_Goal of the exercise:_ Nothing is needed except the lines below that run from the one with "wrap (R415, R418), ECDSA" through the one with "def kdf (key", repeated exactly.

Dataset entries
-- ==== Sys2Proof/Machine/Crypto.lean ====
section
/-!
DEFINITION. The cryptography the spec names: HMAC-SHA-256 and the KDF of R413, AES-256 with CMAC (R214, R215, R231, R306, R413) and key
wrap (R415, R418), ECDSA and ECDH on P-384 (R24, R413–R419, R422). The spec names the standards only; what they compute is PRESUMED
(log 12). Points are uncompressed byte strings in the standard's order, signatures r and s little-endian by R6 (log 73).
-/

namespace Sys2Proof.Machine

/-- The exclusive or of two byte strings, as long as the shorter. -/
def xorBytes (a b : List Byte) : List Byte := List.zipWith (fun x y => x ^^^ y) a b

/-! ## HMAC and the KDF (R413) -/

/-- HMAC-SHA-256 under a key of at most 64 bytes. -/
def hmac256 (key msg : List Byte) : List Byte :=
  let pad (b : Byte) : List Byte := (Bytes.padTo key 64).map fun k => k ^^^ b
  sha256 (pad 0x5C#8 ++ sha256 (pad 0x36#8 ++ msg))

/-- The ASCII bytes of a label. -/
def asciiBytes (label : List Char) : List Byte := label.map fun c => BitVec.ofNat 8 c.toNat

/-- One block of the KDF: counter 1, label, a zero byte, the 8-byte context and the length 256, big-endian (R413). -/
def kdf (key : List Byte) (label : List Char) (context : Nat) : List Byte :=
  hmac256 key (Bytes.be 4 1 ++ asciiBytes label ++ [0#8] ++ Bytes.be 8 context ++ Bytes.be 4 256)

/-! ## AES-256 -/

/-- A byte doubled in the field of AES. -/
def gfDouble (x : Nat) : Nat := if Nat.ble 128 x then Nat.xor (Nat.mod (Nat.mul 2 x) 256) 0x1B else Nat.mul 2 x

/-- A product in the field of AES, over the low `n` bits of `y`. -/
def gfMul : (n x y : Nat) → Nat
  | 0, _, _ => 0
  | n + 1, x, y => Nat.xor (if Nat.beq (Nat.mod y 2) 1 then x else 0) (gfMul n (gfDouble x) (Nat.div y 2))

/-- The powers of the generator 3: the field's 255 elements other than 0, in that order. -/
def gfPowers : (n x : Nat) → List Nat
  | 0, _ => []
  | n + 1, x => x :: gfPowers n (Nat.xor x (gfDouble x))

/-- A byte rotated left. -/
def rotByte (x n : Nat) : Nat := Nat.mod (Nat.lor (Nat.shiftLeft x n) (Nat.shiftRight x (8 - n))) 256

/-- The affine map of the byte substitution. -/
def subAffine (x : Nat) : Nat := Nat.xor 0x63 ([0, 1, 2, 3, 4].foldl (fun r n => Nat.xor r (rotByte x n)) 0)

/-- The substitution of every byte, the byte of `x` at bits 8x + 7 to 8x of one number: the affine map of the inverse, 0 for 0; the
inverse of the power i of the generator is its power 255 − i. -/
def subTable : Nat :=
  let p := gfPowers 255 1
  (List.zip p (1 :: p.tail.reverse)).foldl (fun t q => Nat.lor t (Nat.shiftLeft (subAffine q.2) (Nat.mul 8 q.1))) (subAffine 0)

/-- Byte `i` of such a number. -/
def tableAt (t i : Nat) : Nat := Nat.mod (Nat.shiftRight t (Nat.mul 8 i)) 256

/-- The inverse substitution in the same form. -/
def unsubTable : Nat :=
  (List.range 256).foldl (fun t x => Nat.lor t (Nat.shiftLeft x (Nat.mul 8 (tableAt subTable x)))) 0

/-- The substitution of every byte of a list, and its inverse. -/
def subBytes (v : List Nat) : List Nat := v.map (tableAt subTable)
def unsubBytes (v : List Nat) : List Nat := v.map (tableAt unsubTable)

/-- `n` more words of the key schedule of AES-256, newest first; word `i` comes next. -/
def aesExpand : (n i : Nat) → List (List Nat) → List (List Nat)
  | 0, _, w => w
  | n + 1, i, w =>
    let last := w.getD 0 []
    let t :=
      if i % 8 = 0 then
        List.zipWith Nat.xor (subBytes (last.drop 1 ++ last.take 1)) [(List.range (i / 8 - 1)).foldl (fun x _ => gfDouble x) 1, 0, 0, 0]
      else if i % 8 = 4 then subBytes last
      else last
    aesExpand n (i + 1) (List.zipWith Nat.xor (w.getD 7 []) t :: w)

/-- The fifteen round keys of a key of 32 bytes, 16 numbers each. -/
def aesKeys (key : List Byte) : List (List Nat) :=
  let k := (Bytes.padTo key 32).map BitVec.toNat
  let words := (aesExpand 52 8 ((List.range 8).map fun i => (k.drop (4 * i)).take 4).reverse).reverse
  (List.range 15).map fun r => ((words.drop (4 * r)).take 4).flatten

/-- Byte `r + 4c` of the state takes the place of row `r`, column `c + turn · r`. -/
def aesRows (turn : Nat) (v : List Nat) : List Nat := (List.range 16).map fun i => v.getD ((i + 4 * (turn * (i % 4))) % 16) 0

/-- A column of the state times the circulant of four factors. -/
def aesColumns (m : List Nat) (v : List Nat) : List Nat :=
  (List.range 16).map fun i =>
    (List.range 4).foldl (fun x j => Nat.xor x (gfMul 4 (v.getD (i / 4 * 4 + j) 0) (m.getD ((j + 4 - i % 4) % 4) 0))) 0

/-- The rounds of encryption after the first key; the last leaves the columns. -/
def aesRounds : List (List Nat) → List Nat → List Nat
  | [], v => v
  | [k], v => List.zipWith Nat.xor (aesRows 1 (subBytes v)) k
  | k :: ks, v => aesRounds ks (List.zipWith Nat.xor (aesColumns [2, 3, 1, 1] (aesRows 1 (subBytes v))) k)

/-- A block of 16 bytes enciphered under round keys. -/
def aesBlock (keys : List (List Nat)) (bs : List Byte) : List Byte :=
  match keys with
  | k :: ks => (aesRounds ks (List.zipWith Nat.xor (bs.map BitVec.toNat) k)).map (BitVec.ofNat 8)
  | [] => bs

/-- The rounds of decryption after the last key, the keys backwards. -/
def aesUnrounds : List (List Nat) → List Nat → List Nat
  | [], v => v
  | [k], v => List.zipWith Nat.xor (unsubBytes (aesRows 3 v)) k
  | k :: ks, v =>
    aesUnrounds ks (aesColumns [14, 11, 13, 9] (List.zipWith Nat.xor (unsubBytes (aesRows 3 v)) k))

/-- A block deciphered. -/
def aesUnblock (keys : List (List Nat)) (bs : List Byte) : List Byte :=
  match keys.reverse with
  | k :: ks => (aesUnrounds ks (List.zipWith Nat.xor (bs.map BitVec.toNat) k)).map (BitVec.ofNat 8)
  | [] => bs

/-! ## CMAC -/

/-- A block doubled in the field of CMAC. -/
def cmacDouble (x : Nat) : Nat := Nat.xor (x * 2 % 2 ^ 128) (if 2 ^ 127 ≤ x then 0x87 else 0)

/-- The chained blocks of a message, but for the last. -/
def cmacChain (keys : List (List Nat)) : (n : Nat) → (mac msg : List Byte) → List Byte
  | 0, mac, _ => mac
  | n + 1, mac, msg => cmacChain keys n (aesBlock keys (xorBytes mac (msg.take 16))) (msg.drop 16)

/-- AES-CMAC: 16 bytes. -/
def aesCmac (key msg : List Byte) : List Byte :=
  let keys := aesKeys key
  let sub := cmacDouble (Bytes.beNat (aesBlock keys (List.replicate 16 0#8)))
  let whole := !msg.isEmpty && msg.length % 16 == 0
  let blocks := if whole then msg.length / 16 - 1 else msg.length / 16
  let rest := msg.drop (16 * blocks)
  let last := if whole then xorBytes rest (Bytes.be 16 sub)
    else xorBytes (Bytes.padTo (rest ++ [0x80#8]) 16) (Bytes.be 16 (cmacDouble sub))
  aesBlock keys (xorBytes (cmacChain keys blocks (List.replicate 16 0#8) msg) last)

/-- AES-CMAC cut to its first 64 bits (R215). -/
def cmac64 (key msg : List Byte) : List Byte := (aesCmac key msg).take 8

/-! ## Key wrap (NIST SP 800-38F, KW) -/

/-- The 64-bit pieces of a byte string. -/
def semiblocks (bs : List Byte) : List (List Byte) := (List.range (bs.length / 8)).map fun i => Bytes.slice bs (8 * i) 8

/-- One step of wrapping: the register A and the pieces in turn; step `t` from 1. -/
def wrapStep (keys : List (List Nat)) (v : List Byte × List (List Byte)) (t : Nat) : List Byte × List (List Byte) :=
  match v.2 with
  | r :: rs =>
    let b := aesBlock keys (v.1 ++ r)
    (xorBytes (b.take 8) (Bytes.be 8 t), rs ++ [b.drop 8])
  | [] => v

/-- One step of unwrapping: the last piece first. -/
def unwrapStep (keys : List (List Nat)) (v : List Byte × List (List Byte)) (t : Nat) : List Byte × List (List Byte) :=
  match v.2.getLast? with
  | some r =>
    let b := aesUnblock keys (xorBytes v.1 (Bytes.be 8 t) ++ r)
    (b.take 8, b.drop 8 :: v.2.dropLast)
  | none => v

/-- KW of a byte string of whole 8-byte pieces. -/
def keyWrap (key bs : List Byte) : List Byte :=
  let r := semiblocks bs
  let v := ((List.range (6 * r.length)).map (· + 1)).foldl (wrapStep (aesKeys key)) (List.replicate 8 0xA6#8, r)
  v.1 ++ v.2.flatten

/-- The string a wrapped one holds; none where its check fails. -/
def keyUnwrap (key bs : List Byte) : Option (List Byte) :=
  let r := semiblocks (bs.drop 8)
  let v := ((List.range (6 * r.length)).map (· + 1)).reverse.foldl (unwrapStep (aesKeys key)) (bs.take 8, r)
  if v.1 = List.replicate 8 0xA6#8 then some v.2.flatten else none

/-! ## P-384 -/

/-- The field's prime, the order of the base point, and the curve's coefficient b (FIPS 186-5's curve P-384). -/
abbrev p384 : Nat := 2 ^ 384 - 2 ^ 128 - 2 ^ 96 + 2 ^ 32 - 1
abbrev n384 : Nat := 0xffffffffffffffffffffffffffffffffffffffffffffffffc7634d81f4372ddf581a0db248b0a77aecec196accc52973
abbrev b384 : Nat := 0xb3312fa7e23ee7e4988e056be3f82d19181d9c6efe8141120314088f5013875ac656398d8a2ed19d2a85c8edd3ec2aef

/-- A point: none is the point at infinity. -/
abbrev EcPoint : Type := Option (Nat × Nat)

/-- The base point. -/
def g384 : EcPoint :=
  some (0xaa87ca22be8b05378eb1c71ef320ad746e1d3b628ba79b9859f741e082542a385502f25dbf55296c3a545e3872760ab7,
    0x3617de4a96262c6f5d9e98bf9292dc29f8f41dbd289a147ce9da3113b5f0b8c00a60b1ce1d7e819d7a431d7c90ea0e5f)

/-- A power modulo `m`, over the low `n` bits of the exponent. -/
def powMod (m : Nat) : (n x e : Nat) → Nat
  | 0, _, _ => 1
  | n + 1, x, e => (if e % 2 = 1 then x else 1) * powMod m n (x * x % m) (e / 2) % m

/-- The inverse modulo a prime below 2^384. -/
def invMod (m x : Nat) : Nat := powMod m 384 (x % m) (m - 2)

/-- A difference in the field. -/
def subMod (x y : Nat) : Nat := (x + p384 - y % p384) % p384

/-- A point of the curve y² = x³ − 3x + b by X, Y, Z, with x = X / Z² and y = Y / Z³, so that sums need no inverse; Z = 0 is the point
at infinity. -/
abbrev EcTriple : Type := Nat × Nat × Nat

/-- The triple of a point, and the point of a triple. -/
def ecLift : EcPoint → EcTriple
  | some (x, y) => (x, y, 1)
  | none => (1, 1, 0)
def ecLand (p : EcTriple) : EcPoint :=
  if p.2.2 = 0 then none
  else
    let w := invMod p384 p.2.2
    some (p.1 * (w * w % p384) % p384, p.2.1 * (w * w % p384 * w % p384) % p384)

/-- Twice a point. -/
def ecTwice : EcTriple → EcTriple
  | (x, y, z) =>
    if z = 0 ∨ y = 0 then (1, 1, 0)
    else
      let a := y * y % p384
      let b := 4 * x * a % p384
      let m := 3 * subMod x (z * z) * (x + z * z) % p384
      let u := subMod (m * m) (2 * b)
      (u, subMod (m * subMod b u) (8 * a * a), 2 * y * z % p384)

/-- The sum of two points. -/
def ecAdd : EcTriple → EcTriple → EcTriple
  | (x1, y1, z1), (x2, y2, z2) =>
    if z1 = 0 then (x2, y2, z2)
    else if z2 = 0 then (x1, y1, z1)
    else
      let a := x1 * (z2 * z2 % p384) % p384
      let h := subMod (x2 * (z1 * z1 % p384)) a
      let b := y1 * (z2 * z2 % p384 * z2 % p384) % p384
      let m := subMod (y2 * (z1 * z1 % p384 * z1 % p384)) b
      if h = 0 then (if m = 0 then ecTwice (x1, y1, z1) else (1, 1, 0))
      else
        let c := a * (h * h % p384) % p384
        let k := h * h % p384 * h % p384
        let u := subMod (m * m) (k + 2 * c)
        (u, subMod (m * subMod c u) (b * k), h * z1 % p384 * z2 % p384)

/-- A multiple of a point, over the low `n` bits of the factor. -/
def ecMul : (n k : Nat) → EcTriple → EcTriple
  | 0, _, _ => (1, 1, 0)
  | n + 1, k, p => if k % 2 = 1 then ecAdd p (ecMul n (k / 2) (ecTwice p)) else ecMul n (k / 2) (ecTwice p)

/-- A multiple of a point. -/
def ecTimes (k : Nat) (p : EcPoint) : EcPoint := ecLand (ecMul 384 k (ecLift p))

/-- The 97 bytes of an uncompressed point. -/
def ecBytes (p : EcPoint) : List Byte :=
  match p with
  | some (x, y) => [0x04#8] ++ Bytes.be 48 x ++ Bytes.be 48 y
  | none => List.replicate 97 0#8

/-- The point that 97 bytes spell, if they are an uncompressed point of the curve (R418). -/
def ecPoint (bs : List Byte) : EcPoint :=
  let x := Bytes.beNat (Bytes.slice bs 1 48)
  let y := Bytes.beNat (Bytes.slice bs 49 48)
  if bs.length = 97 ∧ bs.take 1 = [0x04#8] ∧ x < p384 ∧ y < p384 ∧ y * y % p384 = subMod (x * x % p384 * x + b384) (3 * x) then some (x, y)
  else none

/-- The public key of a private one. -/
def ecPublic (d : Nat) : List Byte := ecBytes (ecTimes d g384)

/-- The shared secret of ECDH: the x-coordinate of a multiple of the other's point, 48 bytes. -/
def ecdhSecret (d : Nat) (peer : List Byte) : List Byte := ((ecBytes (ecTimes d (ecPoint peer))).drop 1).take 48

/-- The number a message's hash is in ECDSA. -/
def ecdsaHash (msg : List Byte) : Nat := Bytes.beNat (sha384 msg)

/-- ECDSA's verdict on a signature r, s over SHA-384 of a message (R24, R415, R418, R419, R422). -/
def ecdsaVerify (key msg sig : List Byte) : Bool :=
  let r := Bytes.at' sig 0 48
  let s := Bytes.at' sig 48 48
  let w := invMod n384 s
  (ecPoint key).isSome && decide (1 ≤ r) && decide (r < n384) && decide (1 ≤ s) && decide (s < n384)
    && (match ecLand (ecAdd (ecMul 384 (ecdsaHash msg * w % n384) (ecLift g384)) (ecMul 384 (r * w % n384) (ecLift (ecPoint key)))) with
      | some (x, _) => x % n384 == r
      | none => false)

/-- A signature with private key `d` and the per-message number `k`. -/
def ecdsaSign (d k : Nat) (msg : List Byte) : List Byte :=
  let r := match ecTimes k g384 with
    | some (x, _) => x % n384
    | none => 0
  Bytes.ofNat 48 r ++ Bytes.ofNat 48 (invMod n384 k * (ecdsaHash msg + r * d) % n384)

/-- A private key from extra random bits, as FIPS 186-5 makes one (R413). -/
def ecScalar (c : Nat) : Nat := c % (n384 - 1) + 1

end Sys2Proof.Machine
end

_Written solution:_
wrap (R415, R418), ECDSA and ECDH on P-384 (R24, R413–R419, R422). The spec names the standards only; what they compute is PRESUMED
(log 12). Points are uncompressed byte strings in the standard's order, signatures r and s little-endian by R6 (log 73).
-/

namespace Sys2Proof.Machine

/-- The exclusive or of two byte strings, as long as the shorter. -/
def xorBytes (a b : List Byte) : List Byte := List.zipWith (fun x y => x ^^^ y) a b

/-! ## HMAC and the KDF (R413) -/

/-- HMAC-SHA-256 under a key of at most 64 bytes. -/
def hmac256 (key msg : List Byte) : List Byte :=
  let pad (b : Byte) : List Byte := (Bytes.padTo key 64).map fun k => k ^^^ b
  sha256 (pad 0x5C#8 ++ sha256 (pad 0x36#8 ++ msg))

/-- The ASCII bytes of a label. -/
def asciiBytes (label : List Char) : List Byte := label.map fun c => BitVec.ofNat 8 c.toNat

/-- One block of the KDF: counter 1, label, a zero byte, the 8-byte context and the length 256, big-endian (R413). -/
def kdf (key : List Byte) (label : List Char) (context : Nat) : List Byte :=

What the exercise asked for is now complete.